**Stored data:**
• • • •

-- ==== Sys2Proof/Certificates/Slice0/Obligations.lean ====
section
/-!
DEFINITION. The statements for the provers: what reset leaves, what a step does, and what each instruction does and leaves
alone. A statement about an instruction's result says that `exec` answers a next state and which.
-/

namespace Sys2Proof.Claims

open Sys2Proof.Machine

/-- The state after a completed instruction that changed its own hart only; minstret has counted it. -/
def onHart (s : State) (h : Hart) : State := ({ s with hart := h } : State).retire

/-- The hart with its pc behind a four-byte instruction. -/
def past (h : Hart) : Hart := { h with pc := h.pc + 4 }

/-- A hart of M-mode whose data accesses are physical: no MPRV (R149). -/
def bare (s : State) : Prop := s.hart.mode = .m ∧ ¬ (bitAt s.hart.mstatus 17 = true ∧ mppOf s.hart.mstatus = .u)

/-- No byte of a run of physical memory is poisoned (R196). -/
def cleanBytes (s : State) (a n : Nat) : Prop := ∀ i, i < n → s.poisonOf (a + i) = none

end Sys2Proof.Claims

open Sys2Proof Sys2Proof.Machine Sys2Proof.Claims

/-! ## Reset and the step -/

/-- Table 02-1, Table 02-2, Table 07-5, Table 07-6 and R130: the values that the spec gives at device reset, of the hart
that runs and of every hart that nothing has touched; and two that it does not give: hart 0 runs in M-mode (DESIGN CHOICE log 3), and
the registers of a queue are zero (Table 18-3). -/
def Obligations.ResetLeavesTheGivenValues : Prop :=
  (∀ id, (State.reset.hartOf id).vtype = 0x1DC#64 ∧ (State.reset.hartOf id).vshp = 0x10000#64 ∧
    (State.reset.hartOf id).mfc = 0x8#64 ∧ (State.reset.hartOf id).vxi = 0 ∧ (State.reset.hartOf id).poolv = 0 ∧
    (State.reset.hartOf id).pools = 0 ∧ (State.reset.hartOf id).poolc = 64 ∧ (State.reset.hartOf id).preq = 0 ∧
    (State.reset.hartOf id).clause = none ∧ (State.reset.hartOf id).grant = none ∧ (State.reset.hartOf id).hook = none) ∧
  State.reset.hart.mode = .m ∧ State.reset.time = 0 ∧ State.reset.mailbox.go = 0 ∧ State.reset.status.ready = false ∧
  ∀ q, (State.reset.queue q).head = 0 ∧ (State.reset.queue q).tail = 0 ∧ (State.reset.queue q).error = 0

/-- The state right after reset has its memory in canonical form: the model's own, since it says what memory that nothing has written
reads as (DESIGN CHOICE log 1); R296 says what a reset does to memory. -/
def Obligations.ResetMemoryIsCanonical : Prop := State.reset.memOk

/-- Every step, whatever the environment brings, keeps memory in its canonical form. -/
def Obligations.StepKeepsMemoryCanonical : Prop :=
  ∀ s t, s.memOk → step s = .next t → t.memOk

/-- The package stops only after a thermal trip (R19) or a failed boot (R294) with nothing left for the environment to do; in
every other state a step answers a next state. -/
def Obligations.StepStopsOnlyWhenHalted : Prop :=
  ∀ s, (s.halted → ∃ f, step s = .fault f) ∧ (¬ s.halted → ∃ t, step s = .next t)

/-- R101, R91: where the bytes at the pc decode to an instruction, and neither the environment, nor a forced pre-emption that is
due, nor an active clause that the instruction waits for comes first, a step is `exec` of that instruction, on the state the
fetch leaves with the word latched for R102. -/
def Obligations.StepRunsTheDecodedInstruction : Prop :=
  ∀ (s u : State) (bs rest : List Byte) (i : Instr),
    s.agenda = [] → s.status.fatal ≠ 1 → s.status.fatal ≠ 2 → s.hart.status = .running → s.forcedDue = false →
    s.hart.atStoppedClause = none →
    (fetchAt (s.fetchAccess s.hart.mode s.hart) s.hart.pc).run s = .ok bs u →
    decode bs = .ok (i, rest) →
    (u.hart.clauseRuns = false ∨ waitsForClause { u.hart with ir := irOf bs } i = false) →
    step s = exec i { u with hart := { u.hart with ir := irOf bs } }

/-- R102: where the bytes at the pc decode to nothing, the step takes the illegal-instruction trap: mcause 2, mtval the word,
mepc its address, in M-mode. -/
def Obligations.UndefinedWordTraps : Prop :=
  ∀ (s u : State) (bs : List Byte) (r : Reject),
    s.agenda = [] → s.status.fatal ≠ 1 → s.status.fatal ≠ 2 → s.hart.status = .running → s.forcedDue = false →
    s.hart.atStoppedClause = none →
    (fetchAt (s.fetchAccess s.hart.mode s.hart) s.hart.pc).run s = .ok bs u →
    decode bs = .error r →
    ∃ t, step s = .next t ∧ t.hart.mode = .m ∧ t.hart.mcause = 2 ∧ t.hart.mepc = u.hart.pc ∧
      t.hart.mtval = (irOf bs).setWidth 64 ∧ t.hart.pc = trapVector u.hart.mtvec false 2 ∧ t.hart.vxi = 0 ∧
      t.hart.x = u.hart.x ∧ t.hart.vregs = u.hart.vregs ∧ t.mem = u.mem

/-! ## Encodings -/

/-- Decoding the encoding of a well-formed instruction gives it back, with every operand at every value the encoding admits, and
leaves the bytes behind it. A scalar instruction written as a compressed halfword is one that the halfword stands for. -/
def Obligations.DecodeInvertsEncode : Prop :=
  ∀ (i : Instr) (bs rest : List Byte),
    i.wf = true → (∀ op h, i = .rv op (some h) → expandHalf h = some op) → encode i = some bs →
    decode (bs ++ rest) = .ok (i, rest)

/-- R91, R3, R99, R100: an instruction has two bytes exactly when its low two bits are not 0b11, and no four-byte word that the
decoder accepts has bits [4:2] = 0b111. -/
def Obligations.DecoderFollowsTheLengthRule : Prop :=
  ∀ (b0 b1 : Byte) (rest out : List Byte) (i : Instr),
    decode (b0 :: b1 :: rest) = .ok (i, out) →
    (b0 &&& 3#8 ≠ 3#8 → out = rest) ∧
    (b0 &&& 3#8 = 3#8 → b0 &&& 0x1C#8 ≠ 0x1C#8 ∧ ∃ b2 b3, rest = b2 :: b3 :: out)

/-- Words that the spec prints with their meaning (Tables 03, 04, 06 to 08, 10, 11, 13, 15, 17 and the reference pages), one or two
of each family, decode to the instructions they stand for; a reserved function code decodes to nothing (R100). -/
def Obligations.WordsOfTheSpecDecode : Prop :=
  decodeTableWord 32 0x01DE0F0B = some (.vshape 30 28 29) ∧
  decodeTableWord 32 0x0203800B = some (.vsett 0 7) ∧
  decodeTableWord 32 0x0600000B = some .next ∧
  decodeTableWord 32 0x0650200B = some (.fenceAll .sys) ∧
  decodeTableWord 32 0x02B5480B = some (.stream { aq := true, rl := false, scope := .cluster } 10 11) ∧
  decodeTableWord 32 0xB749D40B = some (.chnrun { aq := false, rl := true, scope := .pkg } 19 20) ∧
  decodeTableWord 32 0x41F4460B = some (.rclaim 12 8 31) ∧
  decodeTableWord 32 0x0005718B = some (.tdld 3 10) ∧
  decodeTableWord 32 0xFFFD2477 = some (.bany 9 0xFFFD) ∧
  decodeTableWord 32 0x746984EB = some (.pwhile .ltu 9 12 13) ∧
  decodeTableWord 32 0x80E0206B = some (.ppopc 28 1) ∧
  decodeTableWord 32 0x060A01DB = some (.vpopc { c := false, pg := 0, vd := 3, vs2 := 5 }) ∧
  decodeTableWord 32 0x060A41DB = none ∧
  decodeTableWord 32 0x40C2227B = some (.vfma { c := false, pg := 3, vd := 4, vs2 := 1, b := .vv 2 }) ∧
  decodeTableWord 32 0x32015157 = some (.vcmple { c := false, pg := 0, vd := 2, vs2 := 0, b := .vx 21 }) ∧
  decodeTableWord 32 0x8E0010D7 = some (.vcompress { c := true, pg := 0, vd := 1, vs2 := 0 } 1) ∧
  decodeTableWord 32 0x1E0270AB = some (.vst { c := true, pg := 0, vd := 1, base := 7, mode := .td 1 }) ∧
  decodeTableWord 32 0x80701073 = some (.registerWrite (.csr 0x807 { op := .rw, rd := 0, src := .reg 0 }))

/-! ## The scalar core (R103) -/

namespace Sys2Proof.Claims

/-- Destination and value of a scalar instruction that reads and writes x registers only. -/
def arith (h : Hart) : Rv → Option (BitVec 5 × Word)
  | .lui rd imm => some (rd, (imm ++ (0 : BitVec 12)).signExtend 64)
  | .auipc rd imm => some (rd, h.pc + (imm ++ (0 : BitVec 12)).signExtend 64)
  | .opImm op rd a imm => some (rd, immValue op (h.xr a) (imm.signExtend 64))
  | .shImm op rd a n => some (rd, shValue op (h.xr a) n.toNat)
  | .addiw rd a imm => some (rd, ((h.xr a).setWidth 32 + imm.signExtend 32).signExtend 64)
  | .shImmW op rd a n => some (rd, shWValue op (h.xr a) n.toNat)
  | .alu op rd a b => some (rd, aluValue op (h.xr a) (h.xr b))
  | .aluW op rd a b => some (rd, aluWValue op (h.xr a) (h.xr b))
  | .un op rd a => some (rd, unValue op (h.xr a))
  | _ => none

• • • •

**Requirement:**
Would you retype the lines above from the one with "MPRV (R149). -/" down to the one with "of the hart", word for word, both ends included and no other lines?

**Problem solution:**
/-- A hart of M-mode whose data accesses are physical: no MPRV (R149). -/
def bare (s : State) : Prop := s.hart.mode = .m ∧ ¬ (bitAt s.hart.mstatus 17 = true ∧ mppOf s.hart.mstatus = .u)

/-- No byte of a run of physical memory is poisoned (R196). -/
def cleanBytes (s : State) (a n : Nat) : Prop := ∀ i, i < n → s.poisonOf (a + i) = none

end Sys2Proof.Claims

open Sys2Proof Sys2Proof.Machine Sys2Proof.Claims

/-! ## Reset and the step -/

/-- Table 02-1, Table 02-2, Table 07-5, Table 07-6 and R130: the values that the spec gives at device reset, of the hart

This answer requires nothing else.